Reportagem em New Bedford, Massachusetts, nos EUA
À primeira vista, Carlos Rafael é uma espécie de Donald Trump de New Bedford. Vestido com calças de ganga e uma camisola polar cinzenta e com o auricular do telemóvel sempre na orelha direita, este milionário do setor das pescas fala a um volume próprio de uma desgarrada. Sobrepondo-se ao barulho das gaivotas que ainda resistem aos 10 graus e ao vento que aqui faz, a sua voz espalha-se pelo porto desta cidade costeira do estado do Massachusetts onde há uma forte presença de portugueses, a maior parte vindos dos Açores. Como este homem que, de cigarro na mão, comenta política. De palavrão em palavrão, diz tudo o que lhe ocorre. “Eu sou como o Donald Trump, digo tudo o que me vem à cabeça”, avisa. “Por isso é que às vezes estou a falar e quando dou por mim parece que estou num ringue de boxe.”

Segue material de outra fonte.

-- ==== Sys2Proof/Machine/Iwin.lean ====
section
/-! DEFINITION. Indirect windows (R60 to R64, R586, R589 and the stores of the chapters): an operation begins with GO and acts on
its store when it ends. -/

namespace Sys2Proof.Machine

/-- Register `o` of context `p` of the window of a page, at W = 0x200 (R61). -/
def winK (b i p o : Nat) : Nat := viewKey p (pageAddr b i (0x200 + o))

/-- What an operation comes to: ERR (R63), and the words that a read fetches. -/
structure ElemRes where
  chip : Chip
  err : Nat := 0
  data : List Word := []

/-- The sixteen words of element `i` of a store. -/
def Chip.elemWords (c : Chip) (st i : Nat) : List Word := (List.range 16).map fun w => c.word (elemKey st i w)

/-- The element is marked poisoned (R47). -/
def Chip.elemBad (c : Chip) (st i : Nat) : Bool := tab false c.elemPoison (elemKey st i 0)

/-- A whole element is written, which ends its poison (R47, R64). -/
def Chip.elemWhole (c : Chip) (st i : Nat) : Chip := { c with elemPoison := tabPut false c.elemPoison (elemKey st i 0) false }

/-- An element on die is read with `rr` re-reads; more than three poison it (R47). -/
def Chip.dieRead (c : Chip) (st i rr : Nat) : Chip :=
  if rr ≤ 3 then c else { c with elemPoison := tabPut false c.elemPoison (elemKey st i 0) true }

/-- A read of an element of a store: rights, then the mark of poison; a poisoned element leaves DATA at 0 (R64). -/
def Chip.elemFetch (c : Chip) (dram ok : Bool) (st i rr : Nat) : ElemRes :=
  if !ok then { chip := c, err := 2 }
  else
    let c := if dram then c.elemRead (elemKey st i 0) rr (if st = dirStore then some (c.u64 (adtA 0x108) + 64 * i) else none) else c.dieRead st i rr
    if c.elemBad st i then { chip := c, err := 3, data := List.replicate 16 0 } else { chip := c, data := c.elemWords st i }

/-- A write of an element by the store's own rule, where the rights allow it. -/
def Chip.elemPut (c : Chip) (ok : Bool) (st i : Nat) (f : Chip → Nat × Chip) : ElemRes :=
  if !ok then { chip := c, err := 2 }
  else
    let r := f c
    { chip := if r.1 = 0 then r.2.elemWhole st i else r.2, err := r.1 }

/-- The words of an element under a mask. -/
def Chip.setElem (c : Chip) (st i : Nat) (data : List Word) (mask : Word) : Chip :=
  c.each (List.range 16) fun c w => c.setWord (elemKey st i w) (data.getD w 0 &&& mask)

/-- Read rights where `own` owns the element: its owner, or read permission for the page (R64). -/
def Chip.winReads (c : Chip) (b i own p : Nat) : Bool := own == p || c.readsPage (pageAddr b i 0) p

/-- The windows of Hoist (R118, R120, R148, R589). -/
def Chip.winHoi (c : Chip) (p : Nat) (q : IwinOp) (rr : Nat) : ElemRes :=
  let wr := q.op = 2
  if q.sel = 1 then
    if q.addr ≥ 65536 then { chip := c, err := 1 }
    else if wr then c.elemPut (c.descOwner q.addr == p) (storeOf HOI 1) q.addr fun c => c.descWrite q.addr q.data
    else c.elemFetch false (c.winReads HOI 0 (c.descOwner q.addr) p) (storeOf HOI 1) q.addr rr
  else if q.sel = 2 then
    if q.addr ≥ 8192 then { chip := c, err := 1 }
    else if wr then
      c.elemPut (c.pageOwner HOI 0 == p) (storeOf HOI 2) q.addr fun c =>
        (0, c.setElem (storeOf HOI 2) q.addr q.data 0x8000_FFFF#32)
    else c.elemFetch false (c.readsPage (pageAddr HOI 0 0) p) (storeOf HOI 2) q.addr rr
  else if 0x80 ≤ q.sel && q.sel < 0xC0 then
    let t := q.sel - 0x80
    if q.addr ≥ 65536 then { chip := c, err := 1 }
    else if wr then
      c.elemPut (c.pageOwner HOI (16 + t) == p) (storeOf HOI q.sel) q.addr fun c =>
        (0, c.setElem (storeOf HOI q.sel) q.addr q.data 0xFFFF_FFFF#32)
    else c.elemFetch true (c.readsPage (pageAddr HOI (16 + t) 0) p) (storeOf HOI q.sel) q.addr rr
  else { chip := c, err := 5 }

/-- The windows of the Loop Array: slot elements and the learning store (R157, R181, R187, R197, R200). -/
def Chip.winLoop (c : Chip) (p : Nat) (q : IwinOp) (rr : Nat) : ElemRes :=
  let wr := q.op = 2
  if (1 ≤ q.sel && q.sel ≤ 8) || q.sel = 0xA then
    if !slotPresent c.part q.addr then { chip := c, err := 1 }
    else
      let own := c.slotOwner q.addr
      if wr then c.elemPut (own == p) (storeOf LOOP q.sel) q.addr fun c => c.slotElemWrite q.addr q.sel q.data
      else
        let r := c.elemFetch false (c.winReads LOOP 0 own p) (storeOf LOOP q.sel) q.addr rr
        if q.sel = 8 && r.err = 3 then { r with chip := r.chip.slotFault q.addr } else r
  else if q.sel = 0x10 then
    if q.addr ≥ 262144 then { chip := c, err := 1 }
    else
      let own := match c.coverSlot q.addr with
        | some s => c.slotOwner s
        | none => c.pageOwner LOOP 0
      if wr then
        c.elemPut (own == p) (storeOf LOOP 0x10) q.addr fun c => (0, c.setElem (storeOf LOOP 0x10) q.addr q.data 0xFFFF_FFFF#32)
      else c.elemFetch false (c.winReads LOOP 0 own p) (storeOf LOOP 0x10) q.addr rr
  else { chip := c, err := 5 }

/-- The windows of PRF, ADT, TLY, NET and PWR (R245, R417, R441, R449, R453, R375 to R378, R555). -/
def Chip.winStore (c : Chip) (b p : Nat) (q : IwinOp) (rr : Nat) : ElemRes :=
  let wr := q.op = 2
  let image (ok : Bool) (l : List Word) : ElemRes :=
    if wr || !ok then { chip := c, err := 2 } else { chip := c, data := l }
  if b = PRF && q.sel = 1 then
    if q.addr ≥ 262144 then { chip := c, err := 1 }
    else
      let own := c.camOwner (q.addr / 1024)
      if wr then c.elemPut (own == p) (storeOf PRF 1) q.addr fun c => c.camPointWrite q.addr q.data
      else c.elemFetch true (c.winReads PRF 0 own p) (storeOf PRF 1) q.addr rr
  else if b = ADT && q.sel = 1 then
    if q.addr = 0 || maxSignal < q.addr then { chip := c, err := 1 }
    else
      let own := c.sigOwner q.addr
      if wr then c.elemPut (own == p) dirStore q.addr fun c => c.recWrite q.addr q.data
      else c.elemFetch (!c.bit (dirK q.addr 0) 26) (c.winReads ADT 0 own p) dirStore q.addr rr
  else if b = TLY && (q.sel = 1 || q.sel = 0x10 || q.sel = 0x11) then
    if q.addr ≥ (if q.sel = 1 then 131072 else 131074) then { chip := c, err := 1 }
    else image (c.readsPage (pageAddr TLY 0 0) p) (c.tlyElem q.sel q.addr)
  else if b = NET && q.sel = 1 then
    if q.addr ≥ 4096 then { chip := c, err := 1 }
    else if wr then c.elemPut (c.netOwner q.addr == p) (storeOf NET 1) q.addr fun c => c.netDescWrite p q.addr q.data
    else c.elemFetch false (c.winReads NET 127 (c.netOwner q.addr) p) (storeOf NET 1) q.addr rr
  else if b = NET && q.sel = 2 then
    if q.addr ≥ 8192 then { chip := c, err := 1 }
    else if wr then c.elemPut (c.pageOwner NET 127 == p) (storeOf NET 2) q.addr fun c => c.netMapWrite q.addr q.data
    else c.elemFetch false (c.readsPage (pageAddr NET 127 0) p) (storeOf NET 2) q.addr rr
  else if b = NET && q.sel = 3 then
    if q.addr ≥ 4096 then { chip := c, err := 1 }
    else if wr then { chip := c, err := 2 }
    else c.elemFetch false (c.winReads NET 127 (c.netOwner q.addr) p) (storeOf NET 3) q.addr rr
  else if b = PWR && (q.sel = 1 || q.sel = 2) then
    if q.addr ≥ 64 then { chip := c, err := 1 }
    else image (c.readsPage (pageAddr PWR 0 0) p) (c.summaryElem q.sel q.addr)
  else { chip := c, err := 5 }

/-- Is the store in DRAM (R51, R245, R417, R589)? -/
def winDram (b sel : Nat) : Bool := (b = HOI && 0x80 ≤ sel) || b = PRF || b = ADT

/-- The indices that a store's index width spans: bits above it are ignored (R61), but for the learning store and the directory,
whose own rules refuse a higher index (R200, R417). Log 15, DEDUCED. -/
def winSpan (b sel : Nat) : Nat :=
  if b = HOI then (if sel = 2 then 2 ^ 13 else 2 ^ 16)
  else if b = LOOP then (if sel = 0x10 then 2 ^ 64 else 2 ^ 12)
  else if b = PRF then 2 ^ 18
  else if b = TLY then (if sel = 1 then 2 ^ 17 else 2 ^ 18)
  else if b = NET then (if sel = 2 then 2 ^ 13 else 2 ^ 12)
  else if b = PWR then 2 ^ 6
  else 2 ^ 64

/-- An operation acts on its store (R63, R64): ERR 5 before 1, 4, 2 and 3 (log 15, DEDUCED). -/
def Chip.winRun (c : Chip) (b i p : Nat) (q : IwinOp) (rr : Nat) : ElemRes :=
  if !(q.op = 1 || q.op = 2) then { chip := c, err := 5 }
  else
    let q := { q with addr := q.addr % winSpan b q.sel }
    let r := if b = HOI then c.winHoi p q rr else if b = LOOP then c.winLoop p q rr else c.winStore b p q rr
    if r.err != 5 && r.err != 1 && (2 ≤ c.domain b i || (winDram b q.sel && c.dramState != 0)) then { chip := c, err := 4 }
    else r

/-- The operation of a page's window that was begun first: requests are carried out one at a time, in their order (R586). -/
def Chip.iwinFirst (c : Chip) (b i : Nat) : Option (Nat × IwinOp) := c.iwin.find? fun e => e.1 / 16 = pageAddr b i 0

/-- IWIN_DONE (R64, R586): the operation of context `p` ends, once it is the oldest of the window; a context that was reset meanwhile
takes its reset values now. Log 15, DEDUCED. -/
def Chip.iwinDone (c : Chip) (p b i rr : Nat) : Chip :=
  match c.iwinFirst b i with
  | none => c
  | some (n, q) =>
    if n != iwinKey b i p then c
    else
    let r := { c with iwin := tabErase c.iwin n }.winRun b i p q rr
    if !q.live then r.chip.clearContext b i p
    else
      let c := if q.op = 1 && (r.err = 0 || r.err = 3) then
          r.chip.each r.data.zipIdx fun c e => c.setWord (winK b i p (0x10 + 4 * e.2)) e.1
        else r.chip
      (c.setNat (winK b i p 0xC) (2 ^ 30 + r.err)).setBit (winK b i p 8) 31 false

/-- GO (R62, R64): the operation begins with the context as it stands, behind those already begun. Log 15, DEDUCED. -/
def Chip.iwinGo (c : Chip) (p b i : Nat) : Chip :=
  let q : IwinOp :=
    { op := c.fld (winK b i p 8) 24 4, sel := c.fld (winK b i p 8) 8 8, addr := c.u64 (winK b i p 0),
      data := (List.range 16).map fun w => c.word (winK b i p (0x10 + 4 * w)), live := true }
  let c := { c with iwin := c.iwin ++ [(iwinKey b i p, q)] }
  (c.setNat (winK b i p 0xC) (2 ^ 31)).setBit (winK b i p 8) 31 true

/-- Is the address a register of a window (R61)? -/
def isWindow (a : Nat) : Bool :=
  !isTw a && windowPages.contains (blockOf a, instOf a) && 0x200 ≤ offOf a && offOf a < 0x250

/-- A write by master `p` of words of its context from address `a` on (R62 to R64): refused while BUSY, and ignored by STAT. -/
def Chip.windowWrite (c : Chip) (p a : Nat) (ws : List Word) : Chip :=
  let b := blockOf a
  let i := instOf a
  if offOf a = 0x20C then c
  else if c.bit (winK b i p 0xC) 31 then c.logErr ecWinBusy p a
  else
    c.each ws.zipIdx fun c e =>
      let o := offOf a - 0x200 + 4 * e.2
      let k := winK b i p o
      if o = 8 then
        let c := c.setWord k (e.1 &&& 0x0F00_FF00#32)
        c.when (e.1.getLsbD 31) fun c => c.iwinGo p b i
      else c.setWord k e.1

end Sys2Proof.Machine
end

“Eles que se fodam!”, frase que repete amiúde tanto em português ou em inglês, parece ser o seu lema.
“Eles” são os democratas e em particular Hillary Clinton. “Aquela mulher quer que os mais ricos paguem a sua quota-parte de impostos. Eu pago 49% de impostos e ela ainda acha que é pouco?”, diz, agitando as mãos calejadas. “Quem é que tem tesão de trabalhar assim?”, pergunta, para depois abrir muito os olhos e encolher os ombros. Que é como quem diz “ninguém”. Por essas e por outras, garante, vai votar em Donald Trump — e não admite que na sua casa haja quem vote em Hillary Clinton. “A minha mulher disse que está a pensar votar nela. Eu disse-lhe logo: ‘Eu parto-te a mão!’”, diz, com uma gargalhada que usa como salvaguarda para dizer que está “apenas” a brincar. “Então eu ando aqui a dar o litro e ela vai votar numa gaja que nos quer tirar tudo? Quando for para ir votar, eu vou para a cabine de voto com ela, quero ver como é.”

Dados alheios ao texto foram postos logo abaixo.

-- ==== Sys2Proof/Certificates/Slice0/Obligations.lean ====
section
/-! DEFINITION. The statements about the machine. -/

open Sys2Proof Sys2Proof.Machine

/-- For every state whose queue is c followed by r, a step is exec of c on that state with the queue r. (spec/opcode_table.json,
spec/00_scope.md) -/
def Obligations.StepTakesFront : Prop :=
  ∀ (s : State) (c : Instr) (r : List Instr), s.pending = c :: r → step s = exec c { s with pending := r }

/-- With an empty queue, a module in FLOW that is not held in reset adds INCR to the counter of NS and its 32-bit fraction, and
the backup-domain clock goes on by 8 ns; that a step on an empty queue is one TREF tick is the model's choice, log 6.
(spec/11_timebase.md R338, spec/11_timebase.md R340) -/
def Obligations.StepIdles : Prop :=
  ∀ s : State, s.pending = [] → s.chip.pwr.held = none → s.chip.modState = 0 →
    Answers (step s) fun t =>
      t.chip.tim.ns = (s.chip.tim.ns + (s.chip.tim.frac + s.chip.u64 (timA 0x120)) / 2 ^ 32) % 2 ^ 64 ∧
      t.chip.tim.frac = (s.chip.tim.frac + s.chip.u64 (timA 0x120)) % 2 ^ 32 ∧
      t.chip.tim.backup = s.chip.tim.backup.map (· + 8) ∧ t.chip.words = s.chip.words ∧ t.dram = s.dram

/-- For every command and every state, exec answers a next state whose queue of waiting commands is the state's own: no command
faults and none is refused. (spec/opcode_table.json) -/
def Obligations.EveryCommandAnswers : Prop :=
  ∀ (i : Instr) (s : State), Answers (exec i s) fun t => t.pending = s.pending

/-- From every state whose DRAM list is in canonical form (addresses strictly rising, no byte listed that an unlisted address
reads as), whatever command waits, a step answers a next state whose DRAM list is in canonical form.
(spec/01_timing_promise.md R47, spec/19_power_reset.md R544) -/
def Obligations.MemoryKept : Prop :=
  ∀ s : State, s.memoryKept = true → Answers (step s) fun t => t.memoryKept = true

/-- From every state whose list of poisoned DRAM blocks is in canonical form, a step answers a next state whose list is in
canonical form. (spec/01_timing_promise.md R47, spec/03_hosts_mailboxes.md R88) -/
def Obligations.PoisonKept : Prop :=
  ∀ s : State, s.poisonKept = true → Answers (step s) fun t => t.poisonKept = true

/-- From every state with no released loop output and no write to DRAM on its way, a step answers a next state of which the same
holds. (spec/05_loop_array.md R174, spec/04_hoist_dispatcher.md R131) -/
def Obligations.SettledKept : Prop :=
  ∀ s : State, s.settled = true → Answers (step s) fun t => t.settled = true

“Eu gosto da filosofia do Trump. Mesmo que ele seja um bocado fucked up. Isto é como fazer negócios: eu posso não gostar do filho de puta, mas eu faço negócios com ele desde que ele pague. A Hillary Clinton é uma mentirosa. Por isso, eu prefiro arriscar e votar nele”, resume, para explicar o seu voto.

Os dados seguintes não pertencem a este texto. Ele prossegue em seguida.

-- ==== Sys2Proof/Tests/Slice0.lean ====
section
/-! SUPPORT. Tests: ill-formed commands are refused by the check, single commands do what the spec's words say, and every statement
with hypotheses has a state that meets them. -/

namespace Sys2Proof.Tests

open Sys2Proof Sys2Proof.Machine

set_option Elab.async false

/-- A machine that runs. -/
abbrev up : State := State.ready []
/-- The same with words set. -/
abbrev upWith (l : List (Nat × Nat)) : State := State.ready l

/-- Does a command end in a next state of which `p` holds? -/
def comes (o : Host.Outcome State Fault Refusal) (p : State → Bool) : Bool :=
  match o with
  | .next s => p s
  | .fault _ => false
  | .refused _ => false

/-! ### The check of well-formedness refuses an ill-formed command for each of its parts -/

theorem test_below_refused : (Instr.eventNoticeDelivery 1024).wellFormed = false := by decide
theorem test_master_refused : (Instr.dipTargetWrite 24 0).wellFormed = false := by decide
theorem test_host_refused : (Instr.bar2Read 7 0 4 [] 0).wellFormed = false := by decide
theorem test_addr_refused : (Instr.unimplementedAccess 0 (2 ^ 25) false).wellFormed = false := by decide
theorem test_size_refused : (Instr.rcRegisterRead 0 0 65).wellFormed = false := by decide
theorem test_data_refused : (Instr.registerWrite 0 0 4 [] 0).wellFormed = false := by decide
theorem test_bytes_refused : (Instr.bar2Write 8 0 (List.replicate 16385 0) 0).wellFormed = false := by decide +kernel
theorem test_count_refused : (Instr.dipstickWindowEnd [1, 2, 3]).wellFormed = false := by decide
theorem test_shadow_refused : (Instr.shadowWrite 0 0 0x138 [0] 0).wellFormed = false := by decide
theorem test_hello_refused : (Instr.pairHelloRx { pairId := 7, part := 2 ^ 16, safCrc := 0, recipe := 0, epoch := 0, identity := 0, pref := false, claim := false, leads := false, tested := false, holdIn := true, roleIn := false }).wellFormed = false := by decide
theorem test_wellFormed_accepted : (Instr.shadowWrite 0 95 0x134 [7] 0).wellFormed = true := by decide

/-! ### The spec's worked examples -/

/-- 00_scope, example of the stamp: 1,000,000,123.5 ns, epoch 3, locked and aligned. -/
theorem test_stamp_words :
    let s := mkStamp 1000000123 0x8000 3 9
    [wordN s.toNat 0, wordN s.toNat 1, wordN s.toNat 2] = [0x8000_0309#32, 0x3B9A_CA7B#32, 0#32] := by decide +kernel

/-- 00_scope, example of the result word: GEN 0x41 read plain, at the alias, and plain again. -/
theorem test_result_word_reads :
    let a := pageAddr CNV 0 0x828
    let s : State := { up with chip := ((up.chip.setNat a (0x40 * 2 ^ 24)).newResult a 0 0 0) }
    (s.chip.resultLow 9 a == 0x4180_0000 &&
      comes (exec (.resultAliasRead 0 (pageAddr CNV 0 0xC28) 4 false) s) fun t =>
        t.chip.resp.data == [0x4180_0000] && t.chip.resultLow 0 a == 0x4100_0000 && t.chip.resultLow 9 a == 0x4180_0000) = true := by
  decide +kernel

/-- 02_register_pages, example of the event router: a write of entry 0x2C0 by partition 12 is logged as 0x84C8_0B00. -/
theorem test_route_not_owner :
    let s := upWith [(epK 0, 2 ^ 31), (epK 1, 2 ^ 31)]
    comes (exec (.routeWrite 12 0x2C0 0x8000_0905) s) (fun t => t.chip.word (pageAddr HST 0 PG_ERRINFO) == 0x84C8_0B00) = true := by
  decide +kernel

/-- 05_loop_array, worked example: slot 301 costs 58, and 50 up to its output. -/
theorem test_slot_cost :
    let c := (upWith [(hdrK 301 0, 2 ^ 31 + 2 ^ 30 + 5 * 2 ^ 22 + 2 ^ 18 + 2 ^ 14 + 2 ^ 13 + 2 ^ 12 + 2 ^ 4),
      (hdrK 301 3, 0x2500), (slotK 301 2 3, 32 * 2 ^ 25), (slotK 301 2 2, 2 ^ 30), (outK 301 0 3, 2 * 2 ^ 30)]).chip
    (c.slotCost 301, c.costOut0 301) = (58, 50) := by decide +kernel

/-- 06_repetitive_learning, worked example: the bins 593 and 594 after one execution, and its position. -/
theorem test_learning_step :
    let c := (upWith [(lrnK 1200 0, 0xA401_4000), (lrnK 1200 1, 0x0620_07FF), (lrnK 1200 2, 0x2000_4000), (lrnK 1200 3, 655 * 65536),
      (lrnK 1200 9, 0x2000), (lrnK 1200 10, 0x7FE0)]).chip
    let f := c.firstSample 1200
    let c := (((c.setSample (f + 592) 1210).setSample (f + 593) 1240).setSample (f + 594) 1262).setSample (f + 595) 1280
    let c := c.setSlotRun 1200 { c.slotRun 1200 with phiPrev := 18976, noPrev := false, pos := 592 * 65536 }
    let r := c.learnPath 1200 { stamp := 0, err := 393, errStale := false, aw := 0, blending := false, angle := 19004, fresh := false } []
    (r.bin 1200 593, r.bin 1200 594, r.nat (lrnK 1200 12)) = (1250, 1335, 593 * 65536 + 57344) := by decide +kernel

/-- 09_feedback, worked example: the CYC latch of channel 5. -/
theorem test_cyc_latch :
    let c := (upWith [(fbkK 5 0x100, 2 ^ 17), (fbkK 5 0x104, 10000), (fbkK 5 0x118, 0xFFFF)]).chip.putPos 5 412460
    let c := c.setChan 5 { c.chan 5 with pa := 412445, ta := 5000000012, pb := 412460, tb := 5000031246, edged := true }
    let l := { c with tim := { c.tim with ns := 5000031266 } : Chip }.cycLatch 5 (mkStamp 5000031266 0 0 0)
    (l.u64 (latchK 5 0 0), l.u64 (latchK 5 0 8), l.u64 (latchK 5 0 0x24), l.nat (latchK 5 0 0x2C)) =
      (0x0000_0029_0000_099C, 0x0000_0029_3EF9_DB22, 5000031254, 8) := by decide +kernel

/-- 11_timebase, worked example: the second offset of an acquisition, its step, and the first offset in TRACK. -/
theorem test_servo :
    let a := (up.chip.offset (3740618 * 65536 + 32768) 0).offset (3742118 * 65536 + 32768) (125000000 * 65536)
    let b := { a with tim := { a.tim with ns := 125250000 } : Chip }.stepApply
    (a.rate, a.u64 (timA 0x120), b.nowNs, b.fld aTimStat 16 8, b.servo, (b.offset 170394 0).rate) =
      (-412317, 0x7_FFF9_B563, 121507878, 2, 2, -412717) := by decide +kernel
/-- The hypotheses of StepTakesFront are met. -/
theorem witness_StepTakesFront : ({ up with pending := [.trefLoss, .tamper] } : State).pending = .trefLoss :: [.tamper] := by decide

/-- The hypotheses of StepIdles are met. -/
theorem witness_StepIdles : up.pending = [] ∧ up.chip.pwr.held = none ∧ up.chip.modState = 0 := by decide +kernel

/-- The hypotheses of MemoryKept are met. -/
theorem witness_MemoryKept : ({ up with dram := [(5, 7), (64, 1)], pending := [.bar2Write 8 0 [1, 0, 2] 0] } : State).memoryKept = true := by
  decide +kernel

/-- The hypotheses of PoisonKept are met. -/
theorem witness_PoisonKept : ({ up with dramPoison := [(3, true)] } : State).poisonKept = true := by decide +kernel

/-- The hypotheses of SettledKept are met. -/
theorem witness_SettledKept : up.settled = true := by decide +kernel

O Codfather, ou o Padrinho do Bacalhau
Carlos Rafael emigrou da pequena ilha do Corvo em 1968 e foi para New Bedford. Tinha 15 anos. Os pais atravessaram o oceano Atlântico para trabalhar numa fábrica de peixe e o filho juntou-se a eles pouco depois. Carlos Rafael começou por baixo: a descarregar peixe dos barcos. Depois foi aprender a cortar peixe para ganhar o triplo. Os patrões repararam no seu trabalho, rápido e eficaz, e convidaram-no para ser gerente da secção de filetagem. Carlos Rafael aceitou, mas só lá ficou 10 meses. “A partir daqui quero trabalhar pela minha própria conta”, disse aos seus superiores. Começou um negócio com um “filha de puta de um italiano e outro português” que lhe passaram a perna e fugiram com dinheiro e camiões, que mais tarde conseguiu recuperar. “Fiquei liso. Só tinha 27 cêntimos no bolso”, recorda. Nessa altura, um português de Ílhavo emprestou-lhe 5 mil dólares. Era março de 1980. Desde essa altura, criou um negócio que atualmente conta com mais de 40 embarcações e dá emprego a quase 300 pessoas. Ao Observador, diz que o seu volume de negócios chega aos 40 milhões de dólares.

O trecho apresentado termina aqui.